Where the word "memRead" appears in a line below, copy the whole line.

*** Opening of Information given ***

-- ==== Sys2Proof/Tests/Slice0.lean ====
section
/-! SUPPORT. Small tests, their expected values taken from spec/95_test_vectors.md or computed by hand from
30_encoding.md, and for each claim with hypotheses a state and operands that meet them. -/

namespace Sys2Proof.Tests

open Sys2Proof.Machine

/-- A state with nothing presented and nothing done. -/
def idle (maxRx : Option Nat) : State := { maxRx := maxRx, pending := [], transactions := [] }

/-- The response the last transaction of a next state records. -/
def responseOf (o : Host.Outcome State Fault Refusal) : Option Response :=
  match o with
  | .next s => (s.transactions.getLast?).map (·.response)
  | .fault _ => none
  | .refused _ => none

/-! ### Well-formedness refuses -/

theorem test_wide_apid_refused :
    (Instr.encode .telemetry false 65536 .unsegmented 0 1).wellFormed .default none = false := by decide

theorem test_wide_sc_refused :
    (Instr.encode .telemetry false 0 .unsegmented 65536 1).wellFormed .default none = false := by decide

theorem test_wide_plen_refused :
    (Instr.encode .telemetry false 0 .unsegmented 0 4294967296).wellFormed .default none = false := by decide

theorem test_wide_build_apid_refused :
    (Instr.build .telemetry false 65536 .unsegmented 0 [0x7E]).wellFormed .default none = false := by decide

theorem test_wide_build_sc_refused :
    (Instr.build .telemetry false 0 .unsegmented 65536 [0x7E]).wellFormed .default none = false := by decide

theorem test_long_decode_refused :
    (Instr.decode [0, 0, 0, 0, 0, 0, 0]).wellFormed .default (some 6) = false := by decide

theorem test_long_split_refused :
    (Instr.split [0, 0, 0, 0, 0, 0, 0]).wellFormed .default (some 6) = false := by decide

theorem test_boundary_encode_accepted :
    (Instr.encode .telemetry false 65535 .unsegmented 65535 4294967295).wellFormed .default none = true := by decide

theorem test_six_byte_decode_accepted : (Instr.decode [0, 0, 0, 0, 0, 0]).wellFormed .default (some 6) = true := by
  decide

theorem test_narrow_ports_refused :
    (Config.PortWidths.mk 11 15 17).legal = false ∧ (Config.PortWidths.mk 12 14 17).legal = false ∧
      (Config.PortWidths.mk 12 15 16).legal = false := by decide

theorem test_small_max_rx_refused : Config.maxRxLegal (some 5) = false := by decide

/-! ### Select codes and headers written out bit by bit (R48, R58) -/

theorem test_decode_select_encode :
    decodeTableWord 8 0b00 = some (.encode .telemetry false 0 .continuation 0 0) := by decide

theorem test_decode_select_decode : decodeTableWord 8 0b01 = some (.decode []) := by decide

theorem test_decode_select_build :
    decodeTableWord 8 0b10 = some (.build .telemetry false 0 .continuation 0 []) := by decide

theorem test_decode_select_split : decodeTableWord 8 0b11 = some (.split []) := by decide

/-- The ports of `ENCODE type=TC, shf=1, apid=1, sf=LAST, sc=0, plen=4`, by the codes of R51 to R53 and R58. -/
theorem test_decode_encode_ports :
    decode { op := 0b00, type := 1, shf := 1, apid := 1, sf := 0b10, sc := 0, plen := 4, payload := [9], buf := [9] } =
      .encode .telecommand true 1 .lastSegment 0 4 := by decide

theorem test_decode_build_ports :
    decode { op := 0b10, type := 0, shf := 0, apid := 5, sf := 0b01, sc := 9, plen := 4, payload := [7], buf := [9] } =
      .build .telemetry false 5 .firstSegment 9 [7] := by decide

/-- E9 and D7: `0001 0001 0010 0011 1100 0100 0101 0110 0000 1111 1111 1111`. -/
theorem test_header_bits :
    packHeader
        { pvn := 0b000, type := .telecommand, shf := false, apid := 0b00100100011, sf := .unsegmented,
          sc := 0b00010001010110, dl := 0b0000111111111111 } =
      [0b00010001, 0b00100011, 0b11000100, 0b01010110, 0b00001111, 0b11111111] := by decide

/-! ### One transaction each (95_test_vectors.md, the number in the name) -/

theorem test_encode_e2 :
    responseOf (exec (.encode .telecommand true 2047 .unsegmented 16383 65536) (idle none)) =
      some (.okHdr [0x1F, 0xFF, 0xFF, 0xFF, 0xFF, 0xFF]) := by decide

theorem test_encode_e17 :
    responseOf (exec (.encode .telecommand true 0xFFFF .unsegmented 0xFFFF 0xFFFFFFFF) (idle none)) =
      some (.errRange 0b1011) := by decide

theorem test_build_b6 :
    responseOf (exec (.build .telemetry false 0x7FF .continuation 0 [0x18, 0x01, 0xC0, 0x00, 0x00, 0x03]) (idle none)) =
      some (.okPkt [0x07, 0xFF, 0x00, 0x00, 0x00, 0x05, 0x18, 0x01, 0xC0, 0x00, 0x00, 0x03]) := by decide

theorem test_build_b7 :
    responseOf (exec (.build .telemetry false 2048 .unsegmented 0 []) (idle none)) = some (.errRange 0b0101) := by
  decide

theorem test_decode_d2 :
    responseOf (exec (.decode [0x18, 0x01, 0xC0, 0x03, 0x01, 0x02, 0x03, 0x04]) (idle none)) =
      some (.okFields
        { pvn := 0, type := .telecommand, shf := true, apid := 1, sf := .unsegmented, sc := 3, dl := 258 }) := by
  decide

theorem test_decode_d3 :
    responseOf (exec (.decode [0x18, 0x01, 0xC0, 0x00, 0x00]) (idle none)) = some .errTruncHdr := by decide

theorem test_split_s2 :
    responseOf (exec (.split [0x18, 0x01, 0xC0, 0x00, 0x00, 0x03]) (idle none)) =
      some (.okSplit { pvn := 0, type := .telecommand, shf := true, apid := 1, sf := .unsegmented, sc := 0, dl := 3 }
        []) := by decide

theorem test_split_s4 :
    responseOf (exec (.split [0x09, 0x00, 0xC3, 0xFF, 0x00, 0x04, 0xAA, 0xBB]) (idle none)) =
      some (.okSplit { pvn := 0, type := .telemetry, shf := true, apid := 256, sf := .unsegmented, sc := 1023, dl := 4 }
        [0xAA, 0xBB]) := by decide

/-- A table word placed after reset runs: `SPLIT` of no bytes is the truncation error (R76). -/
theorem test_placed_word_runs : responseOf (step (State.reset.withFetchWord 8 0b11)) = some .errTruncHdr := by decide

/-- P2, step 1: the text without `sf=` (R65). -/
theorem test_text_without_sf :
    parseRequest "BUILD type=TC, shf=0, apid=0x042, sc=16383, payload=01".toList =
      .ok (.build .telecommand false 0x42 .unsegmented 16383 [0x01]) := by decide

theorem test_text_of_unknown_operation : parseRequest "RESET buf=[]".toList = .error .unknownOperation := by decide

/-! ### The claims' hypotheses are met

For each statement that has hypotheses, a state and operands that meet all of them, at the ends of a range where there
is one. -/

theorem witness_opcodeRows : ∀ row ∈ opcodeTable, 2 ≤ 8 ∧ row.pattern &&& row.mask = row.pattern := by decide

theorem witness_encode_in_range :
    (0 ≤ 2047 ∧ 0 ≤ 16383 ∧ 1 ≤ 1 ∧ 1 ≤ 65536) ∧ (2047 ≤ 2047 ∧ 16383 ≤ 16383 ∧ 1 ≤ 65536 ∧ 65536 ≤ 65536) := by
  decide

theorem witness_encode_out_of_range :
    ¬(2048 ≤ 2047 ∧ 0 ≤ 16383 ∧ 1 ≤ 1 ∧ 1 ≤ 65536) ∧ ¬(0 ≤ 2047 ∧ 16384 ≤ 16383 ∧ 1 ≤ 1 ∧ 1 ≤ 65536) ∧
      ¬(0 ≤ 2047 ∧ 0 ≤ 16383 ∧ 1 ≤ 0 ∧ 0 ≤ 65536) ∧ ¬(0 ≤ 2047 ∧ 0 ≤ 16383 ∧ 1 ≤ 65537 ∧ 65537 ≤ 65536) := by decide

/-- `EncodedLengthIsExact`, `EncodeLosesNoOperandBit`, `EncoderAlwaysWritesVersionZero`, `DecodeInvertsEncode`: E20. -/
theorem witness_encode_succeeds :
    exec (.encode .telemetry false 0 .unsegmented 0 65536) (idle none) =
      .next ((idle none).answered (.encode .telemetry false 0 .unsegmented 0 65536)
        (.okHdr [0x00, 0x00, 0xC0, 0x00, 0xFF, 0xFF])) := by rfl

theorem witness_encode_shortest_succeeds :
    exec (.encode .telemetry false 0 .continuation 0 1) (idle none) =
      .next ((idle none).answered (.encode .telemetry false 0 .continuation 0 1) (.okHdr [0, 0, 0, 0, 0, 0])) := by rfl

theorem witness_lengths_without_code : (0 = 0 ∨ 65536 < 0) ∧ (65537 = 0 ∨ 65536 < 65537) := by decide

theorem witness_build_in_range :
    (2047 ≤ 2047 ∧ 16383 ≤ 16383 ∧ 1 ≤ ([0x7E] : ByteSeq).length ∧ ([0x7E] : ByteSeq).length ≤ 65536) ∧
      (0 ≤ 2047 ∧ 0 ≤ 16383 ∧ 1 ≤ (List.replicate 65536 (0 : Byte)).length ∧
        (List.replicate 65536 (0 : Byte)).length ≤ 65536) := by
  simp only [List.length_replicate]
  decide

theorem witness_build_out_of_range :
    ¬(0 ≤ 2047 ∧ 0 ≤ 16383 ∧ 1 ≤ ([] : ByteSeq).length ∧ ([] : ByteSeq).length ≤ 65536) ∧
      ¬(0 ≤ 2047 ∧ 0 ≤ 16383 ∧ 1 ≤ (List.replicate 65537 (0 : Byte)).length ∧
        (List.replicate 65537 (0 : Byte)).length ≤ 65536) := by
  simp only [List.length_replicate]
  decide

theorem witness_payloads_of_one_length : ([0x01] : ByteSeq).length = ([0xFF] : ByteSeq).length := by decide

/-- `EncoderAlwaysWritesVersionZero`, `BuiltPacketHasItsDeclaredLength`: B2. -/
theorem witness_build_succeeds :
    exec (.build .telemetry false 0 .unsegmented 0 [0x7E]) (idle none) =
      .next ((idle none).answered (.build .telemetry false 0 .unsegmented 0 [0x7E])
        (.okPkt [0x00, 0x00, 0xC0, 0x00, 0x00, 0x00, 0x7E])) := by rfl

theorem witness_causeMasks :
    0b1011#4 ≠ 0#4 ∧ ¬((0b1011#4).getLsbD 2 = true ∧ (0b1011#4).getLsbD 3 = true) := by decide

theorem witness_legal_ports : (Config.PortWidths.mk 12 15 17).legal = true ∧ 2048 ≤ 2048 ∧ 16384 ≤ 16384 ∧
    65537 ≤ 65537 := by decide

theorem witness_decode_short :
    Config.rxAdmits (idle (some 6)).maxRx ([0, 0, 0, 0, 0] : ByteSeq).length = true ∧
      ([0, 0, 0, 0, 0] : ByteSeq).length < 6 ∧
      Config.rxAdmits (idle none).maxRx ([] : ByteSeq).length = true ∧ ([] : ByteSeq).length < 6 := by decide

theorem witness_decode_long_enough :
    Config.rxAdmits (idle (some 6)).maxRx ([0, 0, 0, 0, 0, 0] : ByteSeq).length = true ∧
      6 ≤ ([0, 0, 0, 0, 0, 0] : ByteSeq).length := by decide

/-- `TruncatedPayloadIsTheCallersToSee`: S4, a truncated payload. -/
theorem witness_truncated_payload :
    Config.rxAdmits (idle none).maxRx ([0x09, 0x00, 0xC3, 0xFF, 0x00, 0x04, 0xAA, 0xBB] : ByteSeq).length = true ∧
      memRead [0x09, 0x00, 0xC3, 0xFF, 0x00, 0x04, 0xAA, 0xBB] 4 = some 0x00 ∧
      memRead [0x09, 0x00, 0xC3, 0xFF, 0x00, 0x04, 0xAA, 0xBB] 5 = some 0x04 := by decide

theorem witness_splitInvertsBuild :
    (2047 ≤ 2047 ∧ 16383 ≤ 16383 ∧ 1 ≤ ([0x7E] : ByteSeq).length ∧ ([0x7E] : ByteSeq).length ≤ 65536 ∧
        Config.rxAdmits (idle (some 7)).maxRx (6 + ([0x7E] : ByteSeq).length) = true) ∧
      (1 ≤ (List.replicate 65536 (0 : Byte)).length ∧ (List.replicate 65536 (0 : Byte)).length ≤ 65536 ∧
        Config.rxAdmits (idle none).maxRx (6 + (List.replicate 65536 (0 : Byte)).length) = true) := by
  simp only [List.length_replicate]
  decide

theorem witness_decodeInvertsEncode :
    exec (.encode .telemetry false 0 .continuation 0 1) (idle none) =
        .next ((idle none).answered (.encode .telemetry false 0 .continuation 0 1) (.okHdr [0, 0, 0, 0, 0, 0])) ∧
      Config.rxAdmits (idle (some 7)).maxRx (([0, 0, 0, 0, 0, 0] : ByteSeq) ++ [0xAA]).length = true :=
  ⟨rfl, rfl⟩

/-- `BuildInvertsSplitUpToLength`: seven bytes whose header declares four payload bytes. -/
theorem witness_buildInvertsSplit :
    7 ≤ ([0x18, 0x01, 0xC0, 0x00, 0x00, 0x03, 0xAA] : ByteSeq).length ∧
      exec (.split [0x18, 0x01, 0xC0, 0x00, 0x00, 0x03, 0xAA]) (idle none) =
        .next ((idle none).answered (.split [0x18, 0x01, 0xC0, 0x00, 0x00, 0x03, 0xAA])
          (.okSplit { pvn := 0, type := .telecommand, shf := true, apid := 1, sf := .unsegmented, sc := 0, dl := 3 }
            [0xAA])) ∧
      (0#3 = 0#3) ∧ ([0xAA] : ByteSeq).length ≤ 65536 :=
  ⟨by decide, rfl, rfl, by decide⟩

/-- A request longer than MAX_RX between two that MAX_RX = 6 admits. -/
def mixed : State :=
  { idle (some 6) with pending := [Request.bare 0b00, encode (.split [0, 0, 0, 0, 0, 0, 0]), Request.bare 0b11] }

/-- Only a request longer than MAX_RX waits. -/
def overLongOnly : State := { idle (some 6) with pending := [encode (.decode [0, 0, 0, 0, 0, 0, 0])] }

/-- R16, R99, R108: the request behind an over-long one is answered by the next step. -/
theorem test_step_passes_over_long_request :
    responseOf (step { mixed with pending := mixed.pending.drop 1 }) = some .errTruncHdr := by decide

/-- `StepCarriesOutTheOldestRequest`: with nothing before the request taken, with an over-long one before it, and with
over-long ones only. -/
theorem witness_step_carries_out :
    (mixed.pending = [] ++ Request.bare 0b00 :: mixed.pending.drop 1 ∧
        (decode (Request.bare 0b00)).admitted mixed.maxRx = true) ∧
      (mixed.pending.drop 1 = [encode (.split [0, 0, 0, 0, 0, 0, 0])] ++ Request.bare 0b11 :: [] ∧
        (∀ q ∈ [encode (.split [0, 0, 0, 0, 0, 0, 0])], (decode q).admitted mixed.maxRx = false) ∧
        decode (Request.bare 0b11) = .split [] ∧ (Instr.split []).admitted mixed.maxRx = true) ∧
      overLongOnly.pending ≠ [] ∧ ∀ q ∈ overLongOnly.pending, (decode q).admitted overLongOnly.maxRx = false := by
  decide

theorem witness_idle : State.reset.pending = [] := by decide

/-- `OperationsChangeOnlyTheRecord`, `ResponseDependsOnRequestAlone`, `EachOperationHasOneErrorKind`: one answer of each
operation, the error answers here and the success answers above. -/
theorem witness_every_operation_answers :
    exec (.encode .telemetry false 2048 .unsegmented 0 1) (idle none) =
        .next ((idle none).answered (.encode .telemetry false 2048 .unsegmented 0 1) (.errRange 0b0001)) ∧
      exec (.decode []) (idle (some 6)) = .next ((idle (some 6)).answered (.decode []) .errTruncHdr) ∧
      exec (.build .telemetry false 0 .unsegmented 0 []) (idle none) =
        .next ((idle none).answered (.build .telemetry false 0 .unsegmented 0 []) (.errRange 0b0100)) ∧
      exec (.split []) (idle (some 6)) = .next ((idle (some 6)).answered (.split []) .errTruncHdr) :=
  ⟨rfl, rfl, rfl, rfl⟩

theorem witness_decode_succeeds :
    exec (.decode [0, 0, 0, 0, 0, 0]) (idle (some 6)) =
      .next ((idle (some 6)).answered (.decode [0, 0, 0, 0, 0, 0])
        (.okFields { pvn := 0, type := .telemetry, shf := false, apid := 0, sf := .continuation, sc := 0, dl := 0 })) :=
  rfl

/-- `AnsweredExactlyWhenAdmitted`: MAX_RX admits six bytes and not the seventh, and with no bound every length. -/
theorem witness_admitted :
    (Instr.decode [0, 0, 0, 0, 0, 0]).admitted (idle (some 6)).maxRx = true ∧
      (Instr.decode [0, 0, 0, 0, 0, 0, 0]).admitted (idle (some 6)).maxRx = false ∧
      (Instr.split [0, 0, 0, 0, 0, 0]).admitted (idle (some 6)).maxRx = true ∧
      (Instr.split [0, 0, 0, 0, 0, 0, 0]).admitted (idle (some 6)).maxRx = false := by decide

*** Close of Information given ***

Task response:
      memRead [0x09, 0x00, 0xC3, 0xFF, 0x00, 0x04, 0xAA, 0xBB] 4 = some 0x00 ∧
      memRead [0x09, 0x00, 0xC3, 0xFF, 0x00, 0x04, 0xAA, 0xBB] 5 = some 0x04 := by decide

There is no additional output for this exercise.